Uber's abandoned Lego kit for conversational AI
A modular research framework that lets you mix, match, and train dialogue components like interchangeable blocks—before Uber archived it.

What it does
Plato is a Python framework for building conversational AI agents through a pipeline of swappable components: speech recognition, language understanding, dialogue state tracking, policy decisions, and language generation. You can train each piece independently or jointly, swap in your own models, and run everything via text, speech, or structured dialogue acts.
The interesting bit
The multi-agent mode is the real curiosity: Plato can spawn multiple agents that talk to each other, learn concurrently, and solve distributed problems.
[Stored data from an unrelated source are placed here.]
/-- What the handler leaves alone (R205). -/
theorem errorHandler_same (s : State) :
    sameRegisters { s with errCnt := (errorHandler s).errCnt } (errorHandler s) ∧ noMemoryCall s (errorHandler s) := by
  cases h : thresholdReached (countError s)
  · obtain ⟨l, f, r, tr, e, -, hm⟩ := errorHandler_returns h
    rw [e]
    exact ⟨⟨⟨rfl, rfl, rfl, rfl⟩, ⟨rfl, rfl, rfl, rfl, rfl⟩, ⟨rfl, rfl, rfl, rfl⟩, ⟨rfl, rfl, rfl, rfl⟩, fun _ => rfl, rfl⟩, hm⟩
  · obtain ⟨l, f, r, tr, e, -, hm⟩ := errorHandler_aborts h
    rw [e]
    exact ⟨⟨⟨rfl, rfl, rfl, rfl⟩, ⟨rfl, rfl, rfl, rfl, rfl⟩, ⟨rfl, rfl, rfl, rfl⟩, ⟨rfl, rfl, rfl, rfl⟩, fun _ => rfl, rfl⟩, hm⟩

end Sys2Proof.Laws
end

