-- ==== Sys2Proof/Tests/Slice0.lean ====
section
/-! SUPPORT. Tests and witnesses. Expected values come from the spec: the vectors of 95_test_vectors.md are cited by their
id, everything else by its rule. -/

namespace Sys2Proof.Tests

open Sys2Proof Sys2Proof.Machine Sys2Proof.Laws

/-! ### Small states -/

/-- R-2: invoked, waiting for a header, with the spec's EX1. -/
def awaiting : State := { State.reset with state := .awaitHeader, seq := 1, cursor := 0x08002000#32 }

/-- Receiving a short packet. -/
def receiving : State := { awaiting with state := .receivePacket, hdrKind := .shortData }

/-- The memory unlocked. -/
def unlocked : State := { awaiting with lock := false }

/-- `s` with these bytes on the line. -/
def heard (bytes : List Byte) (s : State) : State := { s with env := { s.env with line := bytes.map .byte } }

/-- `s` with a host that stays silent for the next `k` calls. -/
def silence (k : Nat) (s : State) : State := { s with env := { s.env with line := List.replicate k .quiet } }

/-- `s` with these answers of the erase primitive. -/
def erases (answers : List Status) (s : State) : State := { s with env := { s.env with eraseAnswers := answers } }

/-- `s` with these answers of the program primitive. -/
def programs (answers : List ProgramAnswer) (s : State) : State :=
  { s with env := { s.env with programAnswers := answers } }

/-- The spec's EX2: two pages. -/
def exampleTwo : Config := { Config.exampleOne with appEnd := 0x08002100#32 }

/-- `s` with EX2. -/
def small (s : State) : State := { s with cfg := exampleTwo }

/-- The outcome is a next state with the property. -/
def after (o : Out) (p : State → Bool) : Bool :=
  match o with
  | .next t => p t
  | .fault _ | .refused _ => false

/-! ### WellFormed refuses ill-formed terms -/

theorem test_wellFormed_hdrOther : (Instr.hdrOther 0x01#8).wellFormed = false ∧ (Instr.hdrOther 0x18#8).wellFormed = false ∧
    (Instr.hdrOther 0x03#8).wellFormed = true := by decide
theorem test_wellFormed_pkt128 : (Instr.pkt128 1#8 0xFE#8 [0xFF#8] 0#8 0#8).wellFormed = false := by decide
theorem test_wellFormed_pkt1k :
    (Instr.pkt1k 1#8 0xFE#8 (List.replicate 16 0xFF#8) 0#8 0#8).wellFormed = false := by decide
theorem test_wellFormed_validate : (Instr.validate 1#8 0xFE#8 [] 0#16 1#8).wellFormed = false := by decide
theorem test_wellFormed_readPacket : (Instr.readPacket 127).wellFormed = false ∧ (Instr.readPacket 1024).wellFormed = true := by
  decide
theorem test_wellFormed_receive : (Instr.receive 0).wellFormed = false ∧ (Instr.receive 1).wellFormed = true := by decide
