-- ==== Sys2Proof/Machine/Tbl.lean ====
section
/-! DEFINITION. Sparse tables in one canonical form: keys strictly rising, and no entry equal to what an unlisted
key reads as. -/
namespace Sys2Proof.Machine

/-- The value at key `k`; an unlisted key reads as the default `d k`. -/
def tblGet {α : Type} (d : Nat → α) : Tbl α → Nat → α
  | [], k => d k
  | e :: t, k => if e.1 = k then e.2 else tblGet d t k

/-- A new entry at its sorted place. -/
def tblIns {α : Type} (k : Nat) (v : α) : Tbl α → Tbl α
  | [] => [(k, v)]
  | e :: t => if k < e.1 then (k, v) :: e :: t else e :: tblIns k v t

/-- The table without the entries of key `k`. -/
def tblErase {α : Type} (k : Nat) : Tbl α → Tbl α
  | [] => []
  | e :: t => if e.1 = k then tblErase k t else e :: tblErase k t

/-- The table with `v` at key `k`. A value equal to the default is not listed. -/
def tblSet {α : Type} [DecidableEq α] (d : Nat → α) (t : Tbl α) (k : Nat) (v : α) : Tbl α :=
  if v = d k then tblErase k t else tblIns k v (tblErase k t)

/-- Every listed key is at least `lo`, the keys rise strictly, and no entry equals the default. -/
def tblWfFrom {α : Type} [DecidableEq α] (d : Nat → α) : Nat → Tbl α → Bool
  | _, [] => true
  | lo, e :: t => decide (lo ≤ e.1) && decide (e.2 ≠ d e.1) && tblWfFrom d (e.1 + 1) t

/-- The canonical form. -/
def tblWf {α : Type} [DecidableEq α] (d : Nat → α) (t : Tbl α) : Bool := tblWfFrom d 0 t

/-- The keys from `lo` up to, not including, `hi`, put back to the default. -/
def tblClear {α : Type} (lo hi : Nat) (t : Tbl α) : Tbl α :=
  t.filter fun e => !(decide (lo ≤ e.1) && decide (e.1 < hi))

/-- The values at `n` keys from `k` on. -/
def tblRun {α : Type} (d : Nat → α) (t : Tbl α) (k : Nat) : Nat → List α
  | 0 => []
  | n + 1 => tblGet d t k :: tblRun d t (k + 1) n

/-- The values `vs` written at the keys from `k` on. -/
def tblSetRun {α : Type} [DecidableEq α] (d : Nat → α) (t : Tbl α) (k : Nat) : List α → Tbl α
  | [] => t
  | v :: vs => tblSetRun d (tblSet d t k v) (k + 1) vs

/-- A number read from bytes, the first byte holding bits [7:0] (R5). -/
def ofBytes : List Byte → Nat
  | [] => 0
  | b :: bs => b.toNat + 256 * ofBytes bs

/-- The `n` bytes of a number, the first holding bits [7:0] (R5). -/
def toBytes : Nat → Nat → List Byte
  | 0, _ => []
  | n + 1, v => BitVec.ofNat 8 (v % 256) :: toBytes n (v / 256)

/-- Bits [hi:lo] of a number. -/
def bits (v hi lo : Nat) : Nat := v / 2 ^ lo % 2 ^ (hi + 1 - lo)

/-- Bit `i` of a number. -/
def bitAt (v i : Nat) : Bool := decide (v / 2 ^ i % 2 = 1)

/-- A Bool as a bit. -/
def b2n (b : Bool) : Nat := if b then 1 else 0

/-- A count that stops at `top`. -/
def satAdd (top a n : Nat) : Nat := min top (a + n)

/-- A two's complement number of `w` bits, read as an integer. -/
def signed (w v : Nat) : Int := if v % 2 ^ w < 2 ^ (w - 1) then (v % 2 ^ w : Nat) else (v % 2 ^ w : Nat) - (2 ^ w : Nat)

/-- An integer as a two's complement number of `w` bits. -/
def unsigned (w : Nat) (v : Int) : Nat := (v % (2 ^ w : Nat)).toNat

/-- Element `i` of a list, or a default. -/
def nth {α : Type} (d : α) : List α → Nat → α
  | [], _ => d
  | x :: _, 0 => x
  | _ :: xs, n + 1 => nth d xs n

/-- Rounded-up quotient. -/
def ceilDiv (a b : Nat) : Nat := (a + b - 1) / b

end Sys2Proof.Machine
end

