-- ==== Sys2Proof/Machine/Cages.lean ====
section
/-! DEFINITION. Cages: supply, presence, CMIS and the attention sequence (spec/10: R259 to R270; spec/21: R569). A command
whose precondition does not hold has no effect (log 1). -/
namespace Sys2Proof.Machine

/-- CAGE_PRESENCE_GAINED (R261, R263): 250 ms of unbroken presence; the supply ramps where POWER_EN is 1, once a discharge has
ended. -/
def execCagePresenceGained (c : CageId) (s : State) : Out :=
  .next (
    let k := s.cage c
    let s1 := if k.present then s else (s.setCage c { k with present := true, fails := 0 }).svcEvt (kCageEvt c) 1
    if (k.pow = .off ∨ k.pow = .debounce) ∧ k.attn ≠ .safe ∧ s.powerEn c then
      s1.modCage c fun k => { k with pow := .ramp, active := false, low := false, ready := false }
    else if k.pow = .discharge ∧ k.next = .off ∧ !k.toSafe ∧ s.powerEn c then s1.modCage c fun k => { k with next := .ramp }
    else s1)

/-- CAGE_PRESENCE_LOST (R263, R267). -/
def execCagePresenceLost (c : CageId) (s : State) : Out :=
  .next (
    let k := s.cage c
    if !k.present then s
    else
      let gone : Cage := { k with present := false, attn := if k.attn = .keyStuck then .keyStuck else .idle }
      match k.pow with
      | .on => ((s.linksDown 2 (cageLinks c)).setCage c { gone.switchOff .off with toSafe := false }).svcEvt (kCageEvt c) 2
      | .ramp => s.setCage c (gone.switchOff .off)
      | .discharge => s.setCage c { gone with next := .off, fails := 0, toSafe := false }
      | .retryWait | .latched => s.setCage c { gone with pow := .off, fails := 0 }
      | .off | .debounce => s.setCage c { gone with pow := .off })

/-- CAGE_RAMP_END (R260, R261, R262): ON from 2.97 V up with the current limit not active; identification follows: a
passive cable is ready, an active one within 16 W leaves low power. -/
def execCageRampEnd (c : CageId) (mv ma : Fin 65536) (limiting : Bool) (cable : CableId) (s : State) : Out :=
  .next (
    let k := s.cage c
    if k.pow ≠ .ramp then s
    else
      let s0 := s.setReg (kCageMon c) (ma * 65536 + mv)
      if 2970 ≤ mv.val ∧ !limiting then
        let s1 := s0.setCage c { k with pow := .on, active := cable.active, low := false, ready := !cable.active }
        if !cable.active then s1.linksUp (cageLinks c)
        else if cable.milliwatt > 16000 then s1.cmisFault c
        else s1
      else s0.supplyFailure c false)

/-- CAGE_CURRENT_LIMIT (R262). -/
def execCageCurrentLimit (c : CageId) (s : State) : Out :=
  .next (if (s.cage c).pow = .ramp ∨ (s.cage c).pow = .on then s.supplyFailure c false else s)

/-- CAGE_OVERLOAD (R262). -/
def execCageOverload (c : CageId) (s : State) : Out :=
  .next (if (s.cage c).pow = .on then s.supplyFailure c true else s)

/-- CAGE_DISCHARGE_END (R262, R264, R265): POWER leaves DISCHARGE; at the end of the attention sequence ATTN enters SAFE. -/
def execCageDischargeEnd (c : CageId) (s : State) : Out :=
  .next (
    let k := s.cage c
    if k.pow ≠ .discharge then s
    else
      let s1 := s.setCage c { k with pow := k.next, next := .off }
      if k.toSafe then s1.attnSafe c else s1)

/-- RETRY_WAIT_END (R262): a new ramp without a new debounce. -/
def execRetryWaitEnd (c : CageId) (s : State) : Out :=
  .next (if (s.cage c).pow = .retryWait then s.modCage c fun k => { k with pow := .ramp } else s)

/-- FAILS_CLEAR (R262). -/
def execFailsClear (c : CageId) (s : State) : Out :=
  .next (if (s.cage c).pow = .on then s.modCage c fun k => { k with fails := 0 } else s)

/-- LATCH_CLR (R262): ignored in any state but LATCHED. -/
def execLatchClr (c : CageId) (s : State) : Out :=
  .next (if (s.cage c).pow = .latched then (s.modCage c fun k => { k with fails := 0 }).powerRestart c else s)

/-- POWER_EN (R264). Written 1 while the output still discharges, it restarts the sequence when the discharge has ended. -/
def execPowerEn (c : CageId) (on : Bool) (s : State) : Out :=
  .next (
    let k := s.cage c
    if on then
      let s1 := s.setBits (kCageCtrl c) 1
      if k.pow = .off ∧ k.attn ≠ .safe then s1.powerRestart c
      else if k.pow = .discharge ∧ k.next = .off ∧ !k.toSafe ∧ k.present then s1.modCage c fun k => { k with next := .debounce }
      else s1
    else
      let s1 := (s.clearBits (kCageCtrl c) 1).linksDown 3 (cageLinks c)
      match k.pow with
      | .ramp | .on => s1.modCage c fun k => k.switchOff .off
      | .debounce | .retryWait => s1.modCage c fun k => { k with pow := .off }
      | .discharge => s1.modCage c fun k => { k with next := .off }
      | .off | .latched => s1)

/-- CMIS_READY (R260): the application is selected where the cable advertises it, and the data path activated. -/
def execCmisReady (c : CageId) (application : Bool) (s : State) : Out :=
  .next (
    let k := s.cage c
    if k.pow = .on ∧ k.active ∧ !k.low ∧ !k.ready then
      if application then (s.setCage c { k with ready := true }).linksUp (cageLinks c) else s.cmisFault c
    else s)

/-- CMIS_READY_TIMEOUT (R260). -/
def execCmisReadyTimeout (c : CageId) (s : State) : Out :=
  .next (
    let k := s.cage c
    if k.pow = .on ∧ k.active ∧ !k.low ∧ !k.ready then s.cmisFault c else s)

/-- CMIS_FLAG_READ (R260): alarms go to the Ledger; no cage is powered off. -/
def execCmisFlagRead (c : CageId) (flags : W32) (s : State) : Out :=
  .next (if (s.cage c).pow = .on ∧ flags.toNat ≠ 0 then s.ledger 0x0304 (srcOf3 4 5 c) c 0 flags.toNat else s)

/-- TOUCH (R265, R267): a request, or a cancel; nothing while DRAINING or with the key stuck (R569). -/
def execTouch (c : CageId) (s : State) : Out :=
  .next (
    if bitAt (s.reg (bSVC + 0x10)) c then s
    else if (s.cage c).attn = .idle then s.attnRequest c
    else s.attnCancel c)

/-- ATTN_REQ (R265, R267). -/
def execAttnReq (c : CageId) (s : State) : Out :=
  .next (if (s.cage c).attn = .idle ∨ (s.cage c).attn = .keyStuck then s.attnRequest c else s)

/-- A routing entry names a link in one of its valid slots. -/
def entryNames (e i : Nat) : Bool := ((List.range 8).filterMap (routeSlot e)).any fun x => x.1 == i

/-- Some entry of the current table names a link (R266). -/
def State.routed (s : State) (i : Nat) : Bool := s.rteAct.any fun e => entryNames e.2 i

/-- Each ACTIVE link of `is` starts to drain; the others are DISABLED with cause RELEASED (R265, step 3). -/
def State.drainLinks (s : State) : List Nat → State
  | [] => s
  | i :: is =>
    (if (s.lnk i).st = .active then s.linkTo i .draining 0x0C else s.linkDown i 0x0C).drainLinks is

/-- RELEASE (R266): refused unless REQUESTED and no route names the cage's links. -/
def execRelease (c : CageId) (s : State) : Out :=
  .next (
    let k := s.cage c
    if k.attn = .requested ∧ !(cageLinks c).any s.routed then
      let s1 := (s.setCage c { k with attn := .draining }).drainLinks (cageLinks c)
      if k.pow = .off ∨ k.pow = .latched then s1.attnSafe c else s1
    else s.svcEvt (kCageEvt c) 0x40)

/-- CANCEL (R267). -/
def execCancel (c : CageId) (s : State) : Out := .next (s.attnCancel c)

/-- ATTN_TIMEOUT (R267). -/
def execAttnTimeout (c : CageId) (s : State) : Out :=
  .next (if (s.cage c).attn = .requested then s.modCage c Cage.calm else s)

/-- The payload of this end's hello (R254). -/
def State.helloWord (s : State) (i : Nat) (goodbye : Bool) : Nat :=
  Hello.payload ⟨Config.serial.toNat, protoRev, s.reg bFAB, i, goodbye, (s.lnk i).hello.isSome && (s.ownFault i).isNone⟩

/-- Three hellos with GOODBYE on each draining link, which then is DISABLED (R265, step 4); so is one that left DRAINING before. -/
def State.goodbyes (s : State) : List Nat → State
  | [] => s
  | i :: is =>
    (if (s.lnk i).st = .draining then
      let w := s.helloWord i true
      (((s.control i 1 w false).control i 1 w false).control i 1 w false).linkDown i 0x0C
    else if (s.lnk i).st = .disabled then s
    else s.linkDown i 0x0C).goodbyes is

/-- ATTN_DRAIN_END (R265, step 4): every flit is acknowledged, or 1 ms has passed. -/
def execAttnDrainEnd (c : CageId) (s : State) : Out :=
  .next (if (s.cage c).attn = .draining then s.goodbyes (cageLinks c) else s)

/-- CABLE_LOW_POWER (R265, steps 5 and 6): the cable is in low power, and the output ramps down. -/
def execCableLowPower (c : CageId) (s : State) : Out :=
  .next (
    let k := s.cage c
    if k.attn = .draining ∧ (cageLinks c).all (fun i => (s.lnk i).st == .disabled) ∧ (k.pow = .on ∨ k.pow = .ramp) then
      s.setCage c { k.switchOff .off with low := k.active, toSafe := true }
    else s)

/-- CAGE_SAFE (R265, step 6): the output is discharged below 0.3 V. -/
def execCageSafe (c : CageId) (s : State) : Out :=
  .next (
    let k := s.cage c
    if k.attn = .draining ∧ k.pow = .discharge ∧ k.toSafe then (s.setCage c { k with pow := .off, next := .off }).attnSafe c
    else s)

/-- KEY_STUCK (R569): key `k`, the locate key being 24. -/
def execKeyStuck (k : Fin 25) (s : State) : Out :=
  .next (
    let s1 := ((s.setBits (bSVC + 0x10) (2 ^ k.val)).svcEvt (bSVC + 4) 0x10).panelRecord 4 k 0 0
    if k.val < 24 then s1.modCage k fun c => { c with attn := .keyStuck } else s1)

/-- KEY_UNSTUCK (R267, R569). -/
def execKeyUnstuck (k : Fin 25) (s : State) : Out :=
  .next (
    let s1 := s.clearBits (bSVC + 0x10) (2 ^ k.val)
    if k.val < 24 ∧ (s.cage k).attn = .keyStuck then s1.modCage k fun c => { c with attn := .idle } else s1)

end Sys2Proof.Machine
end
It’s designed for research into how agents develop language to collaborate—less “customer service chatbot,” more “artificial society in a box.” The framework also wraps around virtually any existing model by asking only that you adhere to its interface, making it closer to a universal adapter than a monolithic platform.
Key highlights
- Modular architecture: swap NLU, DST, policy, or NLG components without touching the rest
- Supports serial or parallel execution of custom component chains, including joint models and speech-to-speech pipelines
- Multi-agent conversations with concurrent training and role-specific configurations
- Built-in Bayesian optimization (BOCS) for architecture and parameter search
- Optional GUI and user simulators for pre-training before human interaction
- Designed to wrap Ludwig, TensorFlow, PyTorch, or custom implementations
Caveats
- Repository is archived by Uber; no active maintenance (last version v0.3.1)
- Installation requires manual dependency wrangling, especially PyAudio with platform-specific system libraries
- README is truncated mid-documentation; some sections appear incomplete
Verdict
Academic researchers and dialogue systems tinkerers who need a flexible, componentized sandbox should still find value here—especially for multi-agent experiments. Production engineers or anyone needing current dependencies and security patches should look elsewhere; this is a fossil, not a foundation.